Еще до начала войны весь мир раскололся на два враждебных лагеря. Сложились две основные империалистические группировки: Тройственный союз (Германия, Австро-Венгрия, Италия) и Тройственное согласие, или Антанта, куда вошли Россия, Франция и Англия. Как бы ни был изолирован Фрунзе от жизни тюремными стенами, он знал о существовании этих двух враждебных лагерей. Он знал, что рано или поздно империалистические хищники затеют передел мира. И теперь — началось!

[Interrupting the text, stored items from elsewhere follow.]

/-- The register map of the BIT pages (R685–R686, ch. 19). -/
def bitRegs : List RegDesc := [
  reg 0 0 0x100 0x4 1 [ro 0 10 0],  -- BIT_STAT
  reg 0 0 0x104 0x4 1 [ok (rw 0 10 0xA) [(1, 1000)]],  -- BIT_FAULTN_CFG
  reg 0 0 0x108 0x4 1 [wo 0 1 0, wo 1 1 0],  -- BIT_FAULTN_CTRL
  reg 0 0 0x10C 0x4 1 [ro 0 1 0, ro 1 1 0, ro 2 1 0],  -- BIT_FAULTN_STAT
  reg 0 0 0x110 0x4 1 [wo 0 9 0, wo 31 1 0],  -- BIT_SRC_CLEAR
  reg 0 0 0x120 0x4 1 [ro 0 7 0, ro 8 1 0],  -- BIT_LOG_STAT
  reg 0 0 0x124 0x4 1 [wo 0 1 0, wo 1 1 0],  -- BIT_LOG_CTRL
  reg 0 0 0x128 0x4 1 [ro 0 9 0, ro 9 2 0, ro 11 1 0, ro 12 1 0],  -- BIT_LOG_SRC
  reg 0 0 0x12C 0x4 1 [ro 0 32 0],  -- BIT_LOG_DETAIL
  reg 0 0 0x130 0x4 1 [ro 0 32 0],  -- BIT_LOG_SEC_LO
  reg 0 0 0x134 0x4 1 [ro 0 16 0],  -- BIT_LOG_SEC_HI
  reg 0 0 0x138 0x4 1 [ro 0 32 0],  -- BIT_LOG_NS
  reg 0 0 0x13C 0x4 1 [ro 0 16 0],  -- BIT_LOG_FRAC
  reg 0 0 0x140 0x4 1 [rw 0 9 0, rw 12 4 0, ok (rw 16 2 1) [(1, 2)], rw 18 1 1],  -- BIT_INJ_CFG
  reg 0 0 0x144 0x4 1 [wo 0 1 0, wo 1 1 0],  -- BIT_INJ_CTRL
  reg 0 0 0x148 0x4 1 [ro 0 3 0, ro 3 1 0],  -- BIT_INJ_STAT
  reg 0 0 0x14C 0x4 1 [ok (rw 0 16 0x3E8) [(1, 65535)]],  -- BIT_INJ_TMO
  reg 0 0 0x160 0x4 1 [ok (rw 0 4 0) [(1, 6)], rw 8 8 0],  -- BIT_TEST_CFG
  reg 0 0 0x164 0x4 1 [wo 0 1 0, wo 1 1 0],  -- BIT_TEST_CTRL
  reg 0 0 0x168 0x4 1 [ro 0 3 0],  -- BIT_TEST_STAT
  reg 1 2 0x100 0x4 256 [rw 0 8 0, ok (rw 8 16 0) [(1, 65535)], rw 24 1 0, rw 25 1 0, rw 26 1 0, rw 27 1 0, rw 28 1 0],  -- BIT_SRC_CFG
  reg 3 4 0x100 0x4 256 [ro 0 2 0, ro 2 9 0, ro 11 8 0, ro 19 1 0, ro 20 12 0],  -- BIT_SRC_STAT
  reg 5 5 0x100 0x4 16 [ro 0 32 0],  -- BIT_SEV
  reg 5 5 0x140 0x4 16 [ro 0 32 0]]  -- BIT_TRANS

/-- The register map of the THM pages (R710–R711, ch. 20). -/
def thmRegs : List RegDesc := [
  reg 0 0 0x100 0x4 1 [rw 0 8 0x64, ok (rw 8 8 0x6E) [(95, 110)], ok (rw 16 8 0xF) [(5, 40)]],  -- THM_CFG_0
  reg 0 0 0x104 0x4 1 [ok (rw 0 8 0x14) [(1, 255)], ok (rw 8 8 0xA) [(1, 100)], ok (rw 16 8 0x14) [(1, 200)]],  -- THM_CFG_1
  reg 0 0 0x108 0x4 1 [rw 0 8 0x2D, rw 8 8 0x4B, rw 16 8 0x5F, ok (rw 24 4 3) [(1, 10)]],  -- THM_BAND_CFG
  reg 0 0 0x10C 0x4 1 [wo 0 1 0],  -- THM_CTRL
  reg 0 0 0x110 0x4 1 [ro 0 2 0, ro 2 4 0, ro 6 1 0, ro 7 1 0],  -- THM_STAT
  reg 0 0 0x114 0x4 8 [ro 0 11 0, ro 16 2 0],  -- THM_ZONE
  reg 0 0 0x134 0x4 1 [ro 0 11 0, ro 16 6 0],  -- THM_MAX
  reg 0 0 0x138 0x4 1 [ro 0 32 0],  -- THM_BROKEN_LO
  reg 0 0 0x13C 0x4 1 [ro 0 32 0],  -- THM_BROKEN_HI
  reg 0 0 0x140 0x4 1 [ro 0 32 0],  -- THM_ROUND
  reg 0 0 0x200 0x4 64 [ro 0 11 0, ro 12 1 0, ro 13 1 0, ro 16 16 0]]  -- THM_SENS

/-- The register map of the PWR pages (R713–R714, ch. 20). -/
def pwrRegs : List RegDesc := [
  reg 0 0 0x100 0x4 1 [rw 0 1 1, rw 8 8 0x40, rw 16 8 0xA0, rw 24 8 0x20],  -- PWR_LOOP_CFG
  reg 0 0 0x104 0x4 1 [ok (rw 0 8 4) [(1, 10)], ok (rw 8 8 1) [(1, 4)], ok (rw 16 8 1) [(1, 255)], rw 24 8 0x10],  -- PWR_LOOP_STEP
  reg 0 0 0x108 0x4 1 [ok (rw 0 8 8) [(8, 112)], ok (rw 8 8 0x70) [(8, 112)]],  -- PWR_VLIM
  reg 0 0 0x10C 0x4 1 [ro 0 8 0x50, ro 8 8 0x50, ro 16 8 0x50, ro 24 1 0],  -- PWR_VFAB
  reg 0 0 0x110 0x4 1 [rc 0 16 0, rc 16 16 0],  -- PWR_AVS_CNT
  reg 0 0 0x114 0x4 1 [ro 0 16 0, ro 16 5 0],  -- PWR_MIN_HEAD
  reg 0 0 0x118 0x4 1 [ro 0 4 0, ro 8 17 0],  -- PWR_SHED
  reg 0 0 0x11C 0x4 1 [rc 0 32 0],  -- PWR_EXH_CNT
  reg 0 0 0x120 0x4 5 [rw 0 8 0x14],  -- PWR_PACE
  reg 0 0 0x140 0x4 17 [ro 0 16 0x7FFF, ro 16 2 0, ro 18 1 0],  -- PWR_HEAD
  reg 1 1 0x100 0x4 9 [ro 0 32 0],  -- PWR_DOM_ON
  reg 1 1 0x140 0x4 9 [ro 0 32 0],  -- PWR_DOM_PEND
  reg 1 1 0x180 0x4 1 [ro 0 9 0, ro 16 9 0]]  -- PWR_SEQ_STAT
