-- ==== Sys2Proof/Machine/Fields.lean ====
section
/-! DEFINITION. The places of the fields that the meanings name: byte offset from the instance's page 0, lowest bit,
width, under the names that the field maps give them (PAGE_REGISTER_FIELD). -/

namespace Sys2Proof.Machine
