-- ==== Sys2Proof/Machine/State.lean ====
section
/-! DEFINITION. The state of the VX-960, as plain data, and the state right after a cold reset at power-on.

Registers are the words of BAR0, by offset, in two sparse tables: the copy the host reads and writes, and the active
copy of the shadowed registers (R50). A register not listed holds its reset value (RegMap.resetVal). State that the
manual gives a block without giving it a register stands in one structure per block below. -/

namespace Sys2Proof.Machine

/-- Why a command can stop the machine: no command does. Every access that the device turns away, and every fault it meets, is an
effect on the state (R43, R45, R664). -/
inductive Fault where
  deriving DecidableEq, Repr

/-- Why a command can be without meaning. -/
inductive Refusal where
  /-- The arm of a command that has no meaning yet answers with this. Safe. -/
  | notModelled (mnemonic : String)
  deriving DecidableEq, Repr

/-- Device time (R567): seconds, nanoseconds, and the 48 fraction bits of the accumulator, FRAC being the top 16. -/
structure DevTime where
  sec : Nat
  ns : Nat
  sub : Nat
  deriving DecidableEq, Repr

/-- What the manual leaves to the part: its variant (R1), serial number (R750) and PCI identity (R753). -/
structure Part where
  variantH : Bool
  serial : Nat
  vendor : Nat
  device : Nat
  deriving DecidableEq, Repr

/-- MSI-X as R60–R62 and R737 use it: the table, the Pending Bit Array, and each instance's holdoff. holdoff lists the
instances (by page offset) whose holdoff runs, due those with a message waiting for its end. held lists the vectors that wait for
Bus Master Enable or D0 (R738). -/
structure Msix where
  table : List (Nat × Word)
  pba : List Nat
  held : List Nat
  enable : Bool
  functionMask : Bool
  holdoff : List Nat
  due : List Nat
  deriving DecidableEq, Repr

/-- One counted event of a Bittern source: device time in ms and UNIT (R666, R667). -/
structure CountedEvent where
  src : Nat
  ms : Nat
  unit : Nat
  deriving DecidableEq, Repr

/-- An entry of the Bittern event log (R671). kind: 0 TRANSIENT, 1 SEVERE, 2 LASTING, 3 TEST_FAIL. -/
structure LogEntry where
  src : Nat
  kind : Nat
  injected : Bool
  real : Bool
  detail : Nat
  time : DevTime
  deriving DecidableEq, Repr

/-- Bittern: the counted events of every source, the log, a RELEASE held for the end of the FAULT_N minimum (R673). -/
structure Bittern where
  events : List CountedEvent
  log : List LogEntry
  heldRelease : Bool
  deriving DecidableEq, Repr
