/-- A Huffman tree description: the table and the byte after it. -/
def huffRead (a : Array Byte) (at_ : Nat) : Option (HTab × Nat) :=
  match takeBytes a at_ 1 with
  | none => none
  | some h =>
    if 128 ≤ h then
      let n := h - 127
      if a.size < at_ + 1 + (n + 1) / 2 then none
      else (huffTable ((List.range n).map (fun i =>
        let b := (a.getD (at_ + 1 + i / 2) 0).toNat
        if i % 2 = 0 then b / 16 else b % 16))).map (fun t => (t, at_ + 1 + (n + 1) / 2))
    else
      let sub := a.extract (at_ + 1) (at_ + 1 + h)
      if sub.size ≠ h then none
      else match fseRead sub 0 6 255 with
        | none => none
        | some (t, e) =>
          let bs := sub.extract e h
          match backStart bs with
          | none => none
          | some off =>
            let r1 := backBits bs off t.acc
            let r2 := backBits bs r1.2 t.acc
            (huffTable (huffWeights t bs 256 r1.1 r2.1 r2.2 [])).map (fun t => (t, at_ + 1 + h))

/-- The symbols of one Huffman stream. -/
def huffStream (t : HTab) (a : Array Byte) : Nat → Nat → Int → Array Byte → Array Byte × Int
  | 0, _, off, acc => (acc, off)
  | fuel + 1, st, off, acc =>
    if off ≤ -(t.maxBits : Int) then (acc, off)
    else
      let n := t.bits.getD st 0
      let r := backBits a off n
      huffStream t a fuel ((st * 2 ^ n + r.1) % 2 ^ t.maxBits) r.2 (acc.push (BitVec.ofNat 8 (t.sym.getD st 0)))

def huffLits (t : HTab) (a : Array Byte) (n : Nat) : Option (Array Byte) :=
  match backStart a with
  | none => none
  | some off =>
    let r := backBits a off t.maxBits
    let x := huffStream t a (n + 1) r.1 r.2 #[]
    if x.1.size = n ∧ x.2 = -(t.maxBits : Int) then some x.1 else none

/-! ### Blocks -/

/-- What a frame carries from block to block: Huffman table, sequence tables (literals, offsets, matches), offsets. -/
structure ZCtx where
  huff : Option HTab
  ll : Option Fse
  off : Option Fse
  ml : Option Fse
  hist : Nat × Nat × Nat

/-- The literals section at the start of a block: the literals, the byte after it, the table in force. -/
def literals (b : Array Byte) (old : Option HTab) : Option (Array Byte × Nat × Option HTab) :=
  let h := zBits b 0 40
  let ty := h % 4
  let sf := h / 4 % 4
  if ty ≤ 1 then
    let (len, at_) := if sf % 2 = 0 then (h % 256 / 8, 1) else if sf = 1 then (h % 2 ^ 16 / 16, 2) else (h % 2 ^ 24 / 16, 3)
    if ty = 0 then (if b.size < at_ + len then none else some (b.extract at_ (at_ + len), at_ + len, old))
    else if b.size < at_ + 1 then none else some (Array.replicate len (b.getD at_ 0), at_ + 1, old)
  else
    let (n, m, at_) := if sf ≤ 1 then (fld h 4 10, fld h 14 10, 3) else if sf = 2 then (fld h 4 14, fld h 18 14, 4) else (fld h 4 18, fld h 22 18, 5)
    let e := at_ + m
    if b.size < e then none
    else
      let tab : Option (HTab × Nat) := if ty = 2 then huffRead (b.extract 0 e) at_ else old.map (fun t => (t, at_))
      match tab with
      | none => none
      | some (t, p) =>
        if sf = 0 then (huffLits t (b.extract p e) n).map (fun l => (l, e, some t))
        else
          match takeBytes b p 2, takeBytes b (p + 2) 2, takeBytes b (p + 4) 2 with
          | some s1, some s2, some s3 =>
            let q := p + 6
            let k := (n + 3) / 4
            if e < q + s1 + s2 + s3 ∨ n < 3 * k then none
            else
              match huffLits t (b.extract q (q + s1)) k, huffLits t (b.extract (q + s1) (q + s1 + s2)) k,
                  huffLits t (b.extract (q + s1 + s2) (q + s1 + s2 + s3)) k, huffLits t (b.extract (q + s1 + s2 + s3) e) (n - 3 * k) with
              | some l1, some l2, some l3, some l4 => some (l1 ++ l2 ++ l3 ++ l4, e, some t)
              | _, _, _, _ => none
          | _, _, _ => none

Дорого дал бы он, чтобы знать планы той и другой сторон. Тут в нем заговорило нечто словно бы уже профессиональное: он хотел звать стратегические и тактические пружины войны. Когда германские войска вторглись 4 августа в Бельгию, он догадался, что немецкое наступление — грандиозный фланговый маневр на глубину чуть ли не в пятьсот километров. Немцы задумали обойти левое крыло французской армии, а затем устроить ей своеобразные «Канны». Как только это пришло ему в голову, он раздобыл географическую карту и стал рассчитывать. Что может получиться из подобной затеи? Смогут ли правофланговые армии ударной группировки немцев выдержать темп наступления? Казалось бы, все складывается в пользу Германии: французы, судя по всему, даже не успели развернуть свои силы. Пограничное сражение закончилось тем, что англо-французские войска отступили к Марне.